Probability Theory 27 | kσ-intervals

TL;DR

Define the kσ interval as [μ − kσ, μ + kσ], where μ = E[X] and σ = √Var(X].

Briefing Cornell Notes

Briefing

K-sigma intervals give a distribution-agnostic way to bound how much probability mass lies near the mean: for any random variable with finite expectation and variance, the probability of landing within μ ± kσ is at least 1 − 1/k². The key tool behind this guarantee is Chebyshev’s inequality, which turns variance information into a universal statement about deviations from the mean—no assumption of normality required.

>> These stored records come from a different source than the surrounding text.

-- ==== Sys2Proof/Certificates/Slice0/Obligations.lean ====
section
/-! DEFINITION. The statements for the provers. Each docstring names the rules of spec/ it formalises; OBLIGATIONS.json
lists them. -/

open Sys2Proof Sys2Proof.Machine

/-! ## Command words (30_encoding.md) -/

/-- R84–R88, R92: decoding the encoding of a command, on a port that may carry it, gives the command back, whatever its
operands are. -/
def Obligations.DecodeUndoesEncode : Prop :=
  ∀ (p : Port) (i : Instr), i.wellFormedOn p = true → decode p (encode i) = .ok i

/-- R84–R88, R92, R94: a word decodes only to a command its port may carry, and only the command's own encoding does. -/
def Obligations.EncodeUndoesDecode : Prop :=
  ∀ (p : Port) (w : Word40) (i : Instr), decode p w = .ok i → i.wellFormedOn p = true ∧ encode i = w

/-- R88: exactly the listed words are legal on each port, and accepting any other word records `F_ILLEGAL_CMD` and starts
no sequence (R153: nothing but `faults` and `log` changes). -/
def Obligations.LegalWords : Prop :=
  (∀ w : Word40, (∃ i, decode .mainline w = .ok i) ↔
    ((1 ≤ w.toNat % 16 ∧ w.toNat % 16 ≤ 6) ∧ w.extractLsb' 5 3 = 0 ∧
      (w.toNat % 16 ≠ 3 → w.getLsbD 4 = false) ∧
      (w.toNat % 16 = 5 ∨ w.toNat % 16 = 6 → w.extractLsb' 16 24 = 0) ∧
      (w.toNat % 16 = 1 ∨ w.toNat % 16 = 2 ∨ w.toNat % 16 = 4 → w.extractLsb' 8 32 = 0))) ∧
  (∀ w : Word40, (∃ i, decode .dispatch w = .ok i) ↔ w = 0x0000000007) ∧
  ∀ (p : Port) (w : Word40) (s : State), (∀ i, decode p w ≠ .ok i) →
    present p w s =
      .next { s with log := s.log ++ [.cmd w, .fault .illegalCmd], faults := addFault .illegalCmd s.faults }

/-- R85, R92: words written out from the spec's encodings (R98, R99, R102, R139–R142) decode to the commands they stand
for. A sanity statement. -/
def Obligations.SpecWordsDecode : Prop :=
  decode .mainline 0x0000000001 = .ok .claim ∧ decode .mainline 0x0000000002 = .ok .release ∧
  decode .mainline 0x0001C20013 = .ok (.config true 115200) ∧ decode .mainline 0x0000258013 = .ok (.config true 9600) ∧
  decode .mainline 0x0000000004 = .ok .rdyq ∧ decode .mainline 0x0000004805 = .ok (.wrnb 0x48) ∧
  decode .mainline 0x0000004106 = .ok (.wrblk 0x41) ∧ decode .dispatch 0x0000000007 = .ok .rxisr ∧
  decode .mainline 0x0000000007 = .error .rxisrOnMainline ∧ decode .dispatch 0x0000000001 = .error .notDispatchWord

/-! ## Running a command (10_state.md, 30_encoding.md, 60_exceptions.md) -/

/-- R10, R90, R91, R92, R163: a step runs the decoded command. The host's move presents the next word on a ready port, the
mainline agent's move runs the running command with the operands in the latches, and the ISR agent's move runs RXISR; the
move leaves the schedule. With a command's word of the opcode table placed, the very next step runs it (log entry 8). -/
def Obligations.StepRunsDecodedCommand : Prop :=
  (∀ (s : State) (w : Word40) (ws : List Word40) (i : Instr), s.params.sysClkHz ≠ 0 → s.nextMove = .host → s.idle →
    s.hostWords = w :: ws → decode .mainline w = .ok i →
      step s = exec i { s with sched := s.sched.tail, hostWords := ws }) ∧
  (∀ (s : State) (c : Cmd), s.params.sysClkHz ≠ 0 → s.nextMove = .mainline → s.cur = some c →
    step s = exec (s.runningInstr c) { s with sched := s.sched.tail }) ∧
  (∀ s : State, s.params.sysClkHz ≠ 0 → s.nextMove = .isr → step s = exec .rxisr { s with sched := s.sched.tail }) ∧
  ∀ (s : State) (nbits w : Nat) (i : Instr), s.params.sysClkHz ≠ 0 → decodeTableWord nbits w = some i →
    step (s.withFetchWord nbits w) =
      exec i { s.withFetchWord nbits w with sched := s.sched, hostWords := s.hostWords }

Start with a random variable X whose expectation μ and variance σ² are finite. The kσ interval is defined as the set of outcomes where X stays within k standard deviations of the mean, i.e., X ∈ [μ − kσ, μ + kσ] (typically a closed interval). The question becomes: what is P(μ − kσ ≤ X ≤ μ + kσ)? Chebyshev’s inequality bounds the probability of large deviations, but it naturally targets events of the form |X − μ| > ε. Setting ε = kσ and converting to the complement yields the bound

P(|X − μ| ≤ kσ) ≥ 1 − Var(X)/ε² = 1 − σ²/(k²σ²) = 1 − 1/k².

This estimate is weak for k = 1 (it becomes non-informative), but it becomes meaningful for k ≥ 2. For k = 2, the lower bound is 1 − 1/4 = 3/4, so at least 75% of outcomes fall inside the “two sigma” interval. For k = 3, the bound becomes 1 − 1/9 = 8/9, meaning at least about 88.9% of outcomes lie within μ ± 3σ.

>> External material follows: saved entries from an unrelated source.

/-- Everything the transmit drain can do (R78). -/
theorem engTx_cases (s : State) :
    (s.eng.txReady = false ∧ s.engTx = s) ∨
    ∃ b, s.eng.txHold = some b ∧ s.eng.txReady = true ∧
      s.engTx = { s with eng := { s.eng with txHold := none }, log := s.log ++ [.wireTx b] } := by
  cases hh : s.eng.txHold with
  | none => exact .inl ⟨by simp [Engine.txReady, hh], by simp [State.engTx, hh]⟩
  | some b =>
    cases hr : s.eng.txReady with
    | false => exact .inl ⟨rfl, by simp [State.engTx, hh, hr]⟩
    | true => exact .inr ⟨b, rfl, rfl, by simp [State.engTx, hh, hr, State.emit]⟩

/-- Everything EngSyncEnable can do (R73). -/
theorem engSyncEnable_cases (s : State) :
    (s.eng.pendEnable = none ∧ s.engSyncEnable = s) ∨
    (∃ v, s.eng.pendEnable = some v ∧ (v = true ∨ s.eng.txHold = none) ∧
      s.engSyncEnable =
        { s with eng := { s.eng with enableApplied := v, pendEnable := none, syncEnable := false } }) ∨
    ∃ b, s.eng.pendEnable = some false ∧ s.eng.txHold = some b ∧
      s.engSyncEnable =
        { s with
          eng := { s.eng with enableApplied := false, pendEnable := none, syncEnable := false, txHold := none }
          draws := s.draws + 1
          log := s.log ++ if Config.freeBit s.draws = true then [.wireTx b] else [] } := by
  cases hp : s.eng.pendEnable with
  | none => exact .inl ⟨rfl, by simp [State.engSyncEnable, hp]⟩
  | some v =>
    cases v with
    | true => exact .inr (.inl ⟨true, rfl, .inl rfl, by simp [State.engSyncEnable, hp]⟩)
    | false =>
      cases hh : s.eng.txHold with
      | none =>
        exact .inr (.inl ⟨false, rfl, .inr rfl, by simp [State.engSyncEnable, State.discardTxHold, hp, hh]⟩)
      | some b =>
        refine .inr (.inr ⟨b, rfl, rfl, ?_⟩)
        by_cases hb : Config.freeBit s.draws = true <;>
          simp [State.engSyncEnable, State.discardTxHold, State.drawBit, hp, hh, hb]

/-- The disable arm empties `tx_hold` and touches nothing else of the engine (R73). -/
theorem discardTxHold_eng (s : State) : s.discardTxHold.eng = { s.eng with txHold := none } := by
  unfold State.discardTxHold
  split
  · next h => rw [← h]
  · rfl

end Sys2Proof.Machine
end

The universality matters: these percentages hold for any distribution with finite variance, even if the true probability could be much higher. The normal distribution is the benchmark case where the actual coverage is far better than Chebyshev’s guarantee. For a standard normal variable (μ = 0, σ = 1), the familiar empirical/known probabilities are approximately 68% within 1σ, about 95% within 2σ, and about 99.7% within 3σ.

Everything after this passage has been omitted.